Granted, we are talking about the federal government…
So on top of having to pay a fee for the not-really-privilege of having a shorter-than-an-arbitrary-length barrel or having our hearing protection on our firearms rather than on our ears, we also have to deal with layers upon layers of bureaucratic waste and incompetence. It really is starting to seem like the BATFE is the perfect, microcosmic example of everything that is wrong with the American government…
Update: Apparently, as of 19JUL11, my application is “pending, still awaiting review”, which might mean I could have the stamp back within a month, if past history is any indication of future performance.

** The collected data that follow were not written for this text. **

-- ==== Sys2Proof/Machine/Packet.lean ====
section
/-! DEFINITION. Balnov packets as bytes in wire order (05 R108-R111), Ethernet frames that carry them (04 R90), link packets
(05 R113), credit channels, and the packets held in the buffer (06 R149). -/

namespace Sys2Proof.Machine
open Sys2Proof

/-! ### Header fields (05 Table 5.2) -/

def pkVer (b : List Byte) : Nat := be b 0 1 / 16
def pkEpoch (b : List Byte) : Nat := be b 0 1 / 8 % 2
def pkClass (b : List Byte) : Nat := be b 0 1 % 8
def pkOp (b : List Byte) : Nat := be b 1 1
def pkFlags (b : List Byte) : Nat := be b 2 2
def pkDst (b : List Byte) : Nat := be b 4 3
def pkHops (b : List Byte) : Nat := be b 7 1
def pkSrc (b : List Byte) : Nat := be b 8 3
def pkJob (b : List Byte) : Nat := be b 12 2
def pkLen (b : List Byte) : Nat := be b 14 2
def pkSeq (b : List Byte) : Nat := be b 16 4
def pkSr (b : List Byte) : Nat := be b 20 4 % 2 ^ 22
def pkArg (b : List Byte) : Nat := be b 24 8
def pkRsr (b : List Byte) : Nat := pkArg b / 2 ^ 42
def pkOparg (b : List Byte) : Nat := pkArg b % 2 ^ 40
def pkPayload (b : List Byte) : List Byte := (b.drop 32).take (pkLen b)

/-! Bits of FLAGS (05 Table 5.3). -/

def flEvict : Nat := 0
def flComp : Nat := 1
def flMcast : Nat := 2
def flSubch : Nat := 3
def flLast : Nat := 4
def flResend : Nat := 5
def flTrunc : Nat := 6

/-- A flag of a packet. -/
def pkFlag (b : List Byte) (k : Nat) : Bool := bit (pkFlags b) k

/-! Flow classes (05 Table 5.9) and opcodes (05 Table 5.4). -/

def clReq : Nat := 0
def clRsp : Nat := 1
def clFwd : Nat := 2
def clCollUp : Nat := 3
def clCollDn : Nat := 4
def clCtrl : Nat := 5
def clMirror : Nat := 6
def clBulk : Nat := 7

def opPut : Nat := 0x01
def opSend : Nat := 0x02
def opGetReq : Nat := 0x03
def opGetRsp : Nat := 0x04
def opColl : Nat := 0x08
def opAck : Nat := 0x10
def opNack : Nat := 0x11
def opEvict : Nat := 0x12
def opHint : Nat := 0x13
def opBarrier : Nat := 0x14
def opMirror : Nat := 0x18

/-- The opcode is in Table 5.4 and legal in the class. -/
def opLegal (op cls : Nat) : Bool :=
  if op = opPut ∨ op = opSend then cls == clFwd || cls == clBulk
  else if op = opGetReq then cls == clReq
  else if op = opGetRsp then cls == clRsp
  else if op = opColl then cls == clCollUp || cls == clCollDn
  else if op = opAck ∨ op = opNack ∨ op = opEvict ∨ op = opHint ∨ op = opBarrier then cls == clCtrl
  else op == opMirror && cls == clMirror

/-- The credit channel of a class and SUBCH (05 Table 5.9). -/
def chanOf (cls subch : Nat) : Nat :=
  if cls < 2 then cls else if cls = clFwd then 2 + subch else cls + 1

/-- The credit channel of a packet as its SUBCH stands. -/
def pkChan (b : List Byte) : Nat := chanOf (pkClass b) (b2n (pkFlag b flSubch))

/-- Switch cells of a packet (05 R112, 06 R141). -/
def pkCells (b : List Byte) : Nat := (40 + pkLen b + 255) / 256

/-! ### Building and checking -/

/-- The fields of a header to build; a packet is injected with HOPS and SUBCH 0. -/
structure Hdr where
  epoch : Nat
  cls : Nat
  op : Nat
  flags : Nat := 0
  dst : Nat := 0
  src : Nat := 0
  job : Nat := 0
  seq : Nat := 0
  sr : Nat := 0
  rsr : Nat := 0
  oparg : Nat := 0
  deriving DecidableEq, Repr

/-- Header bytes with HOPS and FLAGS.SUBCH taken as 0, which the check leaves out (05 R110). -/
def checkedHeader (b : List Byte) : List Byte :=
  let h := slice b 0 32
  patch (patch h 7 [0]) 2 (beBytes 2 (pkFlags b - b2n (pkFlag b flSubch) * 2 ^ flSubch))

/-- The check of a packet (05 R110). -/
def pkCheck (b : List Byte) : Nat := crc64 (checkedHeader b ++ pkPayload b)

/-- A packet with its check made anew. -/
def withCheck (b : List Byte) : List Byte :=
  let body := slice b 0 (32 + pkLen b)
  body ++ beBytes 8 (pkCheck body)

/-- The packet of a header and a payload. -/
def mkPacket (h : Hdr) (payload : List Byte) : List Byte :=
  withCheck (beBytes 1 (0x10 + h.epoch * 8 + h.cls) ++ beBytes 1 h.op ++ beBytes 2 h.flags ++ beBytes 3 h.dst ++
    beBytes 1 0 ++ beBytes 3 h.src ++ beBytes 1 0 ++ beBytes 2 h.job ++ beBytes 2 payload.length ++
    beBytes 4 h.seq ++ beBytes 4 h.sr ++ beBytes 8 (2 ^ 42 * h.rsr + h.oparg % 2 ^ 40) ++ payload)

/-- No reserved bit of the header is 1. -/
def pkReservedOk (b : List Byte) : Bool :=
  pkFlags b / 2 ^ 7 == 0 && be b 11 1 == 0 && be b 20 4 / 2 ^ 22 == 0 && pkArg b / 2 ^ 40 % 4 == 0

/-- The check passes, and no reserved bit is 1 (05 R123). -/
def pkCheckOk (b : List Byte) : Bool := pkReservedOk b && be b (32 + pkLen b) 8 == pkCheck b

/-- A packet with a SEQ. -/
def withSeq (seq : Nat) (b : List Byte) : List Byte := patch b 16 (beBytes 4 seq)

/-- A packet with an EPOCH. -/
def withEpoch (e : Nat) (b : List Byte) : List Byte := patch b 0 (beBytes 1 (be b 0 1 - pkEpoch b * 8 + e * 8))

/-- What a switch changes of a packet that leaves it on a lane: HOPS, and SUBCH of a FWD packet whose hop crosses a dateline
(R109, R119). -/
def leaving (dl : Bool) (b : List Byte) : List Byte :=
  let f := pkFlags b
  let f := if dl && pkClass b == clFwd && !bit f flSubch then f + 2 ^ flSubch else f
  patch (patch b 7 (beBytes 1 (pkHops b + 1))) 2 (beBytes 2 f)

/-! ### Ports -/

/-- Lane mode and breakout of a port group. -/
def pgMode (s : State) (g : Nat) : Nat := rf s (A.pgCfg g) 1 0
def pgBreakout (s : State) (g : Nat) : Nat := rf s (A.pgCfg g) 5 4

/-- Lanes of a port, and ports, of a group (04 R91). -/
def pgWidth (s : State) (g : Nat) : Nat := 8 / 2 ^ pgBreakout s g
def pgPorts (s : State) (g : Nat) : Nat := if pgMode s g = 0 then 0 else 2 ^ pgBreakout s g

/-- The port slot is an existing port: of a group, or a span port (06 R149, R156). -/
def slotExists (s : State) (k : Nat) : Bool :=
  if k < 512 then groupPresent s (k / 8) && k % 8 < pgPorts s (k / 8) else k < 528

/-- An external port is UP. -/
def portUp (s : State) (k : Nat) : Bool := k < 512 && rbit s (A.pgPortStatus (k / 8)) (k % 8)

/-! ### Ethernet frames (04 R90) -/

/-- One bit step of the CRC-32 register of IEEE 802.3. -/
def crc32Bit (r : BitVec 32) : BitVec 32 := if r.getLsbD 0 then (r >>> 1) ^^^ 0xEDB88320#32 else r >>> 1

/-- The frame check sequence of IEEE 802.3, in transmission order (PRESUMED: log entry 9). -/
def ethFcs (m : List Byte) : List Byte :=
  let r := m.foldl (fun (r : BitVec 32) (b : Byte) =>
    (List.range 8).foldl (fun r _ => crc32Bit r) (r ^^^ b.setWidth 32)) (BitVec.allOnes 32)
  leBytes 4 (r ^^^ BitVec.allOnes 32).toNat

/-- The PEER address that a group's PORTS entry gives (04 Table 4.3). -/
def pgPeer (s : State) (g : Nat) : List Byte := slice (sect s secPorts) (16 * g + 8) 6

/-- The frame that carries a packet on a slot, padded to 64 bytes (05 R111). -/
def ethFrame (s : State) (k : Nat) (b : List Byte) : List Byte :=
  let m := pgPeer s (k / 8) ++ s.fuses.portAddr k ++ beBytes 2 (rf s (A.pgCfg (k / 8)) 31 16) ++ b
  let m := m ++ List.replicate (60 - m.length) 0
  m ++ ethFcs m

/-- The packet that a received frame carries, none where the frame is discarded: another EtherType (a VLAN tag is one), a bad
FCS, or a length that disagrees with the header (04 R90, 05 R111). -/
def ethPacket (s : State) (g : Nat) (f : List Byte) : Option (List Byte) :=
  let n := f.length
  let b := (f.take (n - 4)).drop 14
  let need := 14 + 40 + pkLen b + 4
  let need := if pkVer b = 0xF then 64 else if need < 64 then 64 else need
  if n ≤ 16442 ∧ n = need ∧ ethFcs (f.take (n - 4)) = f.drop (n - 4) ∧
      be f 12 2 = rf s (A.pgCfg g) 31 16 then
    some (b.take (if pkVer b = 0xF then 40 else 40 + pkLen b))
  else none

/-- Sends bytes on an external port in the form of its lane mode. -/
def sendLane (k : Nat) (b : List Byte) (s : State) : State :=
  emit (.lane k (if pgMode s (k / 8) = 1 then b else ethFrame s k b)) s

/-! ### Link packets (05 R113) -/

/-- A link packet: 32 bytes and the CRC-64 over them. -/
def mkLink (body : List Byte) : List Byte :=
  let b := slice body 0 32
  b ++ beBytes 8 (crc64 b)

/-- The check of a link packet passes. -/
def linkOk (b : List Byte) : Bool := pkVer b == 0xF && be b 32 8 == crc64 (slice b 0 32)

/-! ### Packets held in the buffer -/

/-- Updates the fabric side. -/
def onFab (f : Fab → Fab) (s : State) : State := { s with fab := f s.fab }

/-- Counts cells that an account of a port frees (05 R114). -/
def countFreed (h : Held) (f : Fab) : Fab :=
  if h.src < 512 then
    let k := 9 * h.src + h.chan
    { f with freed := smPut 0 f.freed k ((smGet 0 f.freed k + pkCells h.bytes) % 2 ^ 16) }
  else f

/-- Output node of a held packet, or 80 + n for the RSE at node n. -/
def outOf (dst : Nat) : Nat := if dst < 5120 then dst / 64 else 80 + (dst - 5120)

/-- The carousel node of a source. -/
def nodeOf (src : Nat) : Nat := if src < 512 then src / 8 else if src < 528 then 64 + (src - 512) else src - 528

/-- A cell is one of a held packet's. -/
def ownsCell (h : Held) (c : Cell) : Bool :=
  h.stage == .crossing && nodeOf h.src == c.inp && outOf h.dst == c.out && pkClass h.bytes == c.cls && h.seqs.contains c.seq

/-- Every cell of a held packet has reached its output, or the RSE that it is for. -/
def allCome (h : Held) : Bool := h.come == pkCells h.bytes

/-- Takes the packets that a test names out of the buffer, with their cells; they are freed (06 R149). -/
def removeHeld (p : Held → Bool) (f : Fab) : Fab :=
  let gone := f.held.filter p
  gone.foldl (fun f h => countFreed h f) { f with
    held := f.held.filter fun h => !p h
    fifo := f.fifo.filter fun c => !gone.any (ownsCell · c)
    flying := f.flying.filter fun x => !gone.any (ownsCell · x.cell) }

/-- Egress queue of a port slot and class (06 R157). -/
def queueOf (k cls : Nat) : Nat := if k < 512 then 64 * (k / 8) + 8 * (k % 8) + cls else 64 * (64 + (k - 512)) + cls

/-- Port slot of an egress queue. -/
def slotOf (q : Nat) : Nat := if q < 4096 then 8 * (q / 64) + q % 64 / 8 else 512 + (q / 64 - 64)

/-- A held packet is for an egress queue of a port slot. -/
def heldOn (k : Nat) (h : Held) : Bool := h.dst < 5120 && slotOf h.dst == k

end Sys2Proof.Machine
end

I was impressed with how Texas handles concealed carry via it’s website. I recently had a change of address and the whole process was very easy. My gun license showed up long before the drivers license.
I’m just guessing here but maybe they are saving your money to pay for all the potential Gunwalker lawsuits
This seems to be one of the only federal government programs that is still working the way it was intended to from the start, and accomplishing the purpose it was created for.

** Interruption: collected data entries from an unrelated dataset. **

/-- An offset reaches a block of a scan: offsets go to the child modules, results to the members (08 R228). -/
def scanDown (t : Tree) (pos : Nat) (off : List Anch) (b : RBlock) (o : RseOp) (s : State) : State :=
  let s := (scanOffsets b.parts off (liveDowns s t)).foldl (fun s p =>
    match t.down[p.1]? with
    | none => s
    | some x =>
      if x.member then
        let (ps, nans) := roundBlock o b.blk (spoil o b.blk (scanMember o ((b.parts.find? fun q => q.1 == p.1).map Prod.snd) p.2))
        sendEdge o.node t o.cseq pos x clCollDn 0 (resultPayload o b ps) (countChanged o b (nansProduced nans s))
      else
        let (pl, s) := anchoredPayload fmScan o b (spoil o b.blk p.2) s
        sendEdge o.node t o.cseq pos x clCollDn (2 ^ flComp) pl s) s
  blockSent t pos b.blk o s

/-- A complete block of an exact sum or scan. -/
def sumDone (t : Tree) (pos : Nat) (b : RBlock) (o : RseOp) (s : State) : State :=
  let xs := spoil o b.blk (sumBlocks (b.parts.map Prod.snd))
  if isRoot t then
    if cdKind o.desc = kScan then scanDown t pos (List.replicate 32 Anch.zero) b o s
    else
      let (ps, nans) := roundBlock o b.blk xs
      blockSent t pos b.blk o (sendResult o t pos b ps (nansProduced nans s))
  else
    let (pl, s) := anchoredPayload fmAnchored o b xs s
    let s := sendUp o.node t o.cseq pos (2 ^ flComp) pl s
    if cdKind o.desc = kScan then
      putOp { o with blocks := o.blocks.map fun x => if x.blk = b.blk then { x with up := true } else x } s
    else blockSent t pos b.blk o s

/-- The 32-bit word that carries an exact value of MAX or MIN between RSEs (DESIGN CHOICE: log entry 14): an integer; an FP32
pattern; or, for a magnitude of 2^128 and above, which only an MX element has, the pattern of a signalling NaN whose payload is the
magnitude in units of 2^121. -/
def maxMinWord (d : List Byte) (v : Val) : Nat :=
  if isInt (cdSrc d) then ofInt 32 (v.units 0)
  else if atLeastPow 128 v then signBit fmtFp32 v.neg + 0x7F800000 + ((v.abs.shift (-121)).units 0).toNat % 2 ^ 22
  else fp32Of v

/-- The exact value that a word of MAX or MIN carries. -/
def maxMinVal (d : List Byte) (w : Nat) : Val :=
  if isInt (cdSrc d) then Val.ofInt (toInt 32 w)
  else if w / 2 ^ 22 % 2 ^ 9 = 0x1FE ∧ w % 2 ^ 22 ≠ 0 then .num (bit w 31) (w % 2 ^ 22) 121
  else val32 w

/-- The winners of a block, element by element (07 R196). -/
def winners (d : List Byte) (bs : List (List Val)) : List Val :=
  let pick := if cdRop d = ropMax then maxVal else minVal
  match bs with
  | [] => []
  | x :: r => r.foldl (fun a y => List.zipWith pick a y) x

/-- A complete block of MAX or MIN (08 R208). -/
def maxMinDone (t : Tree) (pos : Nat) (b : RBlock) (o : RseOp) (s : State) : State :=
  let vs := winners o.desc (b.best.map Prod.snd)
  if isRoot t then
    let r := vs.map fun v => convert (cdDst o.desc) v .rne (cdOvf o.desc)
    let nans := r.zipIdx.filterMap fun y => match y.1.2 with
      | some c => if 32 * b.blk + y.2 < cdCount o.desc then some (rseNan o c (32 * b.blk + y.2)) else none
      | none => none
    blockSent t pos b.blk o (sendResult o t pos b (r.map Prod.fst) (nansProduced nans s))
  else
    let pl := PHead.bytes { form := fmFast, nblk := 1, elem := 32 * b.blk, status := blockStatus o b } ++
      vs.flatMap fun v => leBytes 4 (maxMinWord o.desc v)
    blockSent t pos b.blk o (sendUp o.node t o.cseq pos 0 pl s)

/-- Adds a left and a right node of the canonical tree: the parent, and the NaNs produced (08 R224). -/
def joinNodes (o : RseOp) (blk : Nat) (a b : FastNode) : FastNode × List NanAt :=
  let vs := List.zipWith (fun x y => (fpAdd x y, (val32 x).isNan || (val32 y).isNan)) a.vals b.vals
  ({ level := a.level + 1, node := a.node / 2, status := a.status ||| b.status, vals := vs.map Prod.fst },
   vs.zipIdx.filterMap fun y =>
     if (val32 y.1.1).isNan && !y.1.2 && 32 * blk + y.2 < cdCount o.desc then some (rseNan o cInvalid (32 * blk + y.2)) else none)

/-- The parent that a node passes up to, without a sibling. -/
def passUp (a : FastNode) (ns : List FastNode) : List FastNode :=
  ns.map fun x => if x = a then { a with level := a.level + 1, node := a.node / 2 } else x

/-- One pairing, or one passing-up of a node without a right sibling; at the root also of one whose sibling's members are fenced
and have brought nothing. None where nothing is left to do. -/
def pairStep (o : RseOp) (blk : Nat) (root : Bool) (ns : List FastNode) : Option (List FastNode × List NanAt) :=
  let n := o.members.length
  match ns.find? fun a => a.node % 2 == 0 && ns.any fun b => b.level == a.level && b.node == a.node + 1 with
  | some a =>
    match ns.find? fun b => b.level == a.level && b.node == a.node + 1 with
    | some b => let (p, nans) := joinNodes o blk a b
                some ((ns.filter fun x => x != a && x != b) ++ [p], nans)
    | none => none
  | none =>
    match ns.find? fun a => decide (a.level < clog2 n) && ((a.node % 2 == 0 && decide (n ≤ (a.node + 1) * 2 ^ a.level)) ||
        (root && ns.all fun b => decide (a.level ≤ b.level))) with
    | some a => some (passUp a ns, [])
    | none => none

/-- Pairs nodes as far as they go; fuel bounds the steps. -/
def pairNodes (o : RseOp) (blk : Nat) (root : Bool) : Nat → List FastNode → List FastNode × List NanAt
  | 0, ns => (ns, [])
  | k + 1, ns =>
    match pairStep o blk root ns with
    | some (ns, a) => let (r, b) := pairNodes o blk root k ns
                      (r, a ++ b)
    | none => (ns, [])

/-- A complete block of fast mode: the root converts node (L, 0); another RSE sends every node whose parent it cannot complete
(08 R224, R225). -/
def fastDone (t : Tree) (pos : Nat) (b : RBlock) (o : RseOp) (s : State) : State :=
  let root := isRoot t
  let (ns, nans) := pairNodes o b.blk root (64 + 32 * b.nodes.length) b.nodes
  let s := nansProduced nans s
  if root then
    let vs := match ns with
      | x :: _ => x.vals
      | [] => []
    let r := vs.map fun v => convert (cdDst o.desc) (val32 v) .rne (cdOvf o.desc)
    let nans := r.zipIdx.filterMap fun y => match y.1.2 with
      | some c => if 32 * b.blk + y.2 < cdCount o.desc then some (rseNan o c (32 * b.blk + y.2)) else none
      | none => none
    blockSent t pos b.blk o (sendResult o t pos b (r.map Prod.fst) (nansProduced nans s))
  else
    let s := ns.foldl (fun s x => sendUp o.node t o.cseq pos 0
      (PHead.bytes { form := fmFast, nblk := 1, elem := 32 * b.blk, level := x.level,
                     status := blockStatus o { b with status := x.status }, node := x.node } ++ x.vals.flatMap (leBytes 4)) s) s
    blockSent t pos b.blk o s

/-- Members below an edge that no node of a block covers and that are not fenced (08 R225, 05 R138). -/
def uncovered (s : State) (t : Tree) (o : RseOp) (b : RBlock) (e : Nat) : List Nat :=
  (edgeRanks o t e).filter fun r => o.members.contains r && rankLive s t.job r &&
    !b.cover.any fun c => c.1 == e && memberPlace o r / 2 ^ c.2.1 == c.2.2

/-- Every live down edge has contributed its part of a block (R272). -/
def blockComplete (s : State) (t : Tree) (o : RseOp) (b : RBlock) : Bool :=
  !b.up && (liveDowns s t).all fun e =>
    if isFast o.desc then b.cover.any (fun c => c.1 == e) && (uncovered s t o b e).isEmpty
    else if isMaxMin o.desc then b.best.any fun p => p.1 == e
    else b.parts.any fun p => p.1 == e

/-- Sends a block that is complete. -/
def advanceBlock (t : Tree) (pos n c blk : Nat) (s : State) : State :=
  match findOp s n t.num c with
  | none => s
  | some o =>
    match o.blocks.find? fun b => b.blk == blk with
    | none => s
    | some b =>
      if !blockComplete s t o b then s
      else if isFast o.desc then fastDone t pos b o s
      else if isMaxMin o.desc then maxMinDone t pos b o s
      else sumDone t pos b o s

/-! ### Pre-pass (08 R214) -/

/-- An anchor block's exponent bytes are complete: M goes up, or from the root down, which sets the anchor. -/
def advanceExp (t : Tree) (pos n c ab : Nat) (s : State) : State :=
  match findOp s n t.num c with
  | none => s
  | some o =>
    match o.exps.find? fun x => x.ab == ab with
    | none => s
    | some x =>
      if x.sent || !(liveDowns s t).all fun e => x.bytes.any fun p => p.1 == e then s
      else
        let m := (x.bytes.map Prod.snd).foldl max 0
        let pl := PHead.bytes { form := fmExponent, nblk := 1, elem := 256 * ab,
                                status := if o.changed then x.status ||| 4 else x.status } ++ beBytes 1 m
        let o := { o with exps := o.exps.map fun y => if y.ab = ab then { y with sent := true } else y }
        if isRoot t then
          sendDown (curEpoch s) n t c pos (2 ^ flMcast) (fun _ => true) pl (putOp { o with anchors := o.anchors ++ [(ab, (m : Int) - 127)] } s)
        else sendUp n t c pos 0 pl (putOp o s)

/-- Sends every block and exponent of an operation that is complete. -/
def advanceOp (t : Tree) (o : RseOp) (s : State) : State :=
  let posOf := fun (blk : Nat) => blk / 128 % t.nrse
  let s := o.exps.foldl (fun s x => advanceExp t (posOf (8 * x.ab)) o.node o.cseq x.ab s) s
  o.blocks.foldl (fun s b => advanceBlock t (posOf b.blk) o.node o.cseq b.blk s) s

/-- Looks again at every collective, after a flip has changed which edges are live. -/
def advanceAll (s : State) : State :=
  s.net.ops.foldl (fun s o => match treeAt s o.ver o.tree with
    | some t => advanceOp t o s
    | none => s) s

end Sys2Proof.Machine
end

Remember, it was never meant to be affordable, convenient, or easy to do an NFA transfer – the entire purpose of the process was to discourage ownership of any items on the list by making it as difficult as possible to obtain them legally. The only reason it’s not an outright ban is that they people behind it didn’t think they could get a ban past the courts at the time.
Remember the post you linked to the other day – there are only 12 people processing all of these forms. There’s a reason for that. Making it reasonably easy for you to check up on the status of your paperwork would actually make it harder for them to do their real jobs.
Just to reinforce my conclusion, that $200 tax, when it was enacted in 1934, was equivalent to over $3,300 today. The point was to make it so expensive to own one of these items that almost no one would be able to afford to do so.
@ Dropcrate.com: Amazingly, Tennessee is about as easy; in fact, it was easier to change the address on my driver’s license and handgun carry permit than it was to change the address on my Curio and Relic license. The only thing I will fault TN on is that they charge you for new licenses if you are not renewing them; normally, this does not matter, except when you go to purchase firearms and the address on your ID does not match your actual address.
@ Jake: Damnit. I knew I forgot something when I pushed “Publish”, but I could not remember what.
You are absolutely right, though. The average yearly salary in 1934 was $1,368 – “normal” folks simply could not even dream of affording the $200 tax stamp imposed by the NFA, so it functioned as a defacto ban without actually using that word. I guess I should not be surprised that it is continuing to attempt to live up to its legacy.
Still annoys the hell out of me, though.
I doubt you’d want to know the status. “Sitting in a pile on some loser’s desk, waiting for him to figure out how to plug in the shredder so he can shred some Fast & Furiuos documents” doesn’t really make you feel any better, does it? No. Best not to know.
True… but maybe the spectre of having us mere mortals constantly looking over their shoulder might convince the pencil-pushing weenies at the BATFE to get off their asses and do their jobs.
Wait. We are talking about the feds. Never mind.